Common business objectives

· Business objectives = the targets a business aims to achieve.
· The syllabus requires these common objectives: growth, profit, protecting shareholder value, and ethical objectives.
· Growth may mean higher sales, market share, output, or expansion into new markets.
· Profit remains essential for most businesses because it supports survival, reinvestment, and returns to owners.
· Protecting shareholder value means making decisions that support shareholders’ long-term interests, often through stronger profits, dividends, share price, and lower risk.
· Ethical objectives focus on doing business in a morally acceptable way, for example through fair treatment of workers, honest marketing, responsible sourcing, or reducing environmental harm.
· Exam link: businesses often face trade-offs between objectives, such as profit vs ethics or rapid growth vs quality/control.
· Good analysis often explains that objectives can change over time depending on the business’s stage, leadership, market conditions, or stakeholder pressure.

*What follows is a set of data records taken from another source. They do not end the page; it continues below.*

@[simp] theorem resetLineOf_frame (i : Fin 64) :
    (resetLineOf s i).load = s.load ∧
    (resetLineOf s i).config = s.config ∧
    (resetLineOf s i).enable = s.enable ∧
    (resetLineOf s i).store = s.store ∧
    (resetLineOf s i).busy = s.busy ∧
    (resetLineOf s i).scanSlot = s.scanSlot ∧
    (resetLineOf s i).pgroups = s.pgroups ∧
    (resetLineOf s i).lgroups = s.lgroups ∧
    (resetLineOf s i).cars = s.cars ∧
    (resetLineOf s i).doors = s.doors ∧
    (resetLineOf s i).dgroups = s.dgroups ∧
    (resetLineOf s i).resecure = s.resecure ∧
    (resetLineOf s i).stagger = s.stagger ∧
    (resetLineOf s i).entries = s.entries ∧
    (resetLineOf s i).channels = s.channels ∧
    (resetLineOf s i).chain = s.chain ∧
    (resetLineOf s i).free = s.free ∧
    (resetLineOf s i).pending = s.pending := by
  simp [resetLineOf]

@[simp] theorem resetEachLine_frame  :
    (resetEachLine s).load = s.load ∧
    (resetEachLine s).config = s.config ∧
    (resetEachLine s).enable = s.enable ∧
    (resetEachLine s).store = s.store ∧
    (resetEachLine s).busy = s.busy ∧
    (resetEachLine s).scanSlot = s.scanSlot ∧
    (resetEachLine s).pgroups = s.pgroups ∧
    (resetEachLine s).lgroups = s.lgroups ∧
    (resetEachLine s).cars = s.cars ∧
    (resetEachLine s).doors = s.doors ∧
    (resetEachLine s).dgroups = s.dgroups ∧
    (resetEachLine s).resecure = s.resecure ∧
    (resetEachLine s).stagger = s.stagger ∧
    (resetEachLine s).entries = s.entries ∧
    (resetEachLine s).channels = s.channels ∧
    (resetEachLine s).chain = s.chain ∧
    (resetEachLine s).free = s.free ∧
    (resetEachLine s).pending = s.pending := by
  exact ⟨foldl_keeps (fun t => t.load) resetLineOf (by simp) _ _,
    foldl_keeps (fun t => t.config) resetLineOf (by simp) _ _,
    foldl_keeps (fun t => t.enable) resetLineOf (by simp) _ _,
    foldl_keeps (fun t => t.store) resetLineOf (by simp) _ _,
    foldl_keeps (fun t => t.busy) resetLineOf (by simp) _ _,
    foldl_keeps (fun t => t.scanSlot) resetLineOf (by simp) _ _,
    foldl_keeps (fun t => t.pgroups) resetLineOf (by simp) _ _,
    foldl_keeps (fun t => t.lgroups) resetLineOf (by simp) _ _,
    foldl_keeps (fun t => t.cars) resetLineOf (by simp) _ _,
    foldl_keeps (fun t => t.doors) resetLineOf (by simp) _ _,
    foldl_keeps (fun t => t.dgroups) resetLineOf (by simp) _ _,
    foldl_keeps (fun t => t.resecure) resetLineOf (by simp) _ _,
    foldl_keeps (fun t => t.stagger) resetLineOf (by simp) _ _,
    foldl_keeps (fun t => t.entries) resetLineOf (by simp) _ _,
    foldl_keeps (fun t => t.channels) resetLineOf (by simp) _ _,
    foldl_keeps (fun t => t.chain) resetLineOf (by simp) _ _,
    foldl_keeps (fun t => t.free) resetLineOf (by simp) _ _,
    foldl_keeps (fun t => t.pending) resetLineOf (by simp) _ _⟩

@[simp] theorem resetLines_frame  :
    (resetLines s).load = s.load ∧
    (resetLines s).config = s.config ∧
    (resetLines s).enable = s.enable ∧
    (resetLines s).store = s.store ∧
    (resetLines s).busy = s.busy ∧
    (resetLines s).scanSlot = s.scanSlot ∧
    (resetLines s).lgroups = s.lgroups ∧
    (resetLines s).cars = s.cars ∧
    (resetLines s).doors = s.doors ∧
    (resetLines s).dgroups = s.dgroups ∧
    (resetLines s).resecure = s.resecure ∧
    (resetLines s).stagger = s.stagger ∧
    (resetLines s).entries = s.entries ∧
    (resetLines s).channels = s.channels ∧
    (resetLines s).chain = s.chain ∧
    (resetLines s).free = s.free ∧
    (resetLines s).pending = s.pending := by
  simp [resetLines]
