-- ==== Sys2Proof/Safety.lean ====
section
/-! DEFINITION. The part's standing laws as predicates of a state (each cites the rule it writes down), when a port takes a command, which part of the state a step leaves alone and what it raises, what a frame has put out, and what the tables show. The statements use them; no meaning does. -/

namespace Sys2Proof.Machine

/-! ## Standing laws -/

/-- A pointer within its window, and the window within the selected table (R171). -/
def PointerGood (c : Port) : Prop :=
  c.firstRecord ≤ c.record ∧ c.record ≤ c.lastRecord ∧ c.lastRecord < Table.records c.table ∧
    c.firstField ≤ c.field ∧ c.field ≤ c.lastField ∧ c.lastField < Table.fields c.table

/-- The attention line is asserted exactly while a pending kind is unmasked (R180). -/
def AttentionGood (c : Port) : Prop := c.attention = ((c.notices &&& ~~~c.mask) != 0)

/-- A reply is in progress only in a frame whose command has been judged (R167). -/
def ReplyGood (c : Port) : Prop :=
  match c.frame with
  | .none => c.reply = .none
  | .begun _ => c.reply = .none
  | .ignoring => c.reply = .none
  | .judged _ => True
  | .implied _ => True

/-- The law of the port contexts (R167, R171, R180). -/
def PortInv (s : State) : Prop :=
  ∀ p : Fin 4, PointerGood s.ports[p] ∧ AttentionGood s.ports[p] ∧ ReplyGood s.ports[p]

/-- Console control is held only by a CONSOLE port, and by none during the load (R44, R47). -/
def HolderInv (s : State) : Prop :=
  ∀ p ∈ s.regime.holder, s.load = none ∧ s.config.ports[p].role = .console

/-- The law of the regime record (R43, R56, R59, R60, R61). -/
def RegimeInv (s : State) : Prop :=
  let g := s.regime
  (g.hold.isSome = true ↔ g.state = .holdAck ∨ g.state = .holdInvestigate) ∧
    (g.state = .quiet → g.firstAlarm = none) ∧
    (g.silenced = true → g.state = .active) ∧
    (g.inhibit.isSome = true → g.state = .active) ∧
    (g.evacuateAll = true → g.state = .active ∧ g.spread = .stopped) ∧
    (spreadTime g.spread ≠ none → g.state = .active) ∧
    (g.spreadHeld = true ↔ spreadCode g.spread = 1)

/-- The ranges of a zone line's fields (R6, R20, R23, R36). -/
def LineRanges (l : Line) : Prop :=
  l.history.length ≤ 4 ∧ (∀ x ∈ l.history, x ≤ 65535) ∧ l.agree ≤ 42 ∧ l.clearCount ≤ 255

/-- A line's retard runs only on a FLOW line that is NORMAL (R20, R29). -/
def RetardGood (c : LineCfg) (l : Line) : Prop :=
  l.retard.isSome = true → c.kind = .flow ∧ l.state = .normal

/-- A power group has a timer exactly outside IDLE (R31). -/
def GroupTimerGood (g : PGroup) : Prop := g.timer.isSome = true ↔ g.state ≠ .idle

/-- The law of the line scanner (R6, R20, R29, R31). -/
def ScannerInv (s : State) : Prop :=
  (∀ i : Fin 64, LineRanges s.lines[i] ∧ RetardGood s.config.lines[i] s.lines[i]) ∧
    ∀ g : Fin 8, GroupTimerGood s.pgroups[g]

/-- Each floor's counts are the counts of its lines (R70, R71). -/
def CountInv (s : State) : Prop :=
  ∀ f : Fin 48,
    s.floors[f].alarmCount =
      (List.finRange 64).countP (fun i =>
        s.config.lines[i].floor == f && fireActive s.config.lines[i] s.lines[i]) ∧
    s.floors[f].troubleCount =
      (List.finRange 64).countP fun i =>
        s.config.lines[i].floor == f && lineInTrouble s.config.lines[i] s.lines[i]

/-- Every present floor's ring and status are those of R72 and R73, and an absent floor has no status. -/
def FloorInv (s : State) : Prop :=
  ∀ f : Fin 48,
    if s.present f then
      s.floors[f].ring = ringOf (fireFloors s) f ∧
        s.floors[f].status = statusOf s.regime s.config.system.alertMargin s.floors[f].ring
    else s.floors[f].status = .none

/-- Every present floor evacuates. -/
abbrev EveryFloorEvacuates (s : State) : Prop :=
  ∀ f : Fin 48, s.present f = true → s.floors[f].status = .evacuate

/-- The spread timer neither runs nor is frozen while every present floor is EVACUATE in ACTIVE; one that has run out
waits for its expiry (R78, R80; log entry 27). -/
def SpreadInv (s : State) : Prop :=
  s.regime.state = .active → EveryFloorEvacuates s → s.regime.spread = .stopped ∨ s.regime.spread = .running 0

Strategic and tactical objectives

· Strategic objectives are long-term, overall targets set by senior management.
· They are usually linked to the business’s mission, vision, and overall direction.
· Examples: increase market share over 3 years, enter an overseas market, improve brand reputation, or become carbon neutral by a target date.
· Tactical objectives are shorter-term targets set by middle or departmental managers to help achieve strategic aims.
· Examples: launch a new promotion next quarter, reduce unit costs by 5%, or train all sales staff this month.
· Key relationship: tactical objectives support strategic objectives. In exams, show the link between them.
· Strong answers often note that tactical objectives should be more specific, operational, and easier to measure in the short run.
· Common mistake to avoid: describing strategy as just “important” and tactics as just “small”; focus instead on timescale, scope, and level of management.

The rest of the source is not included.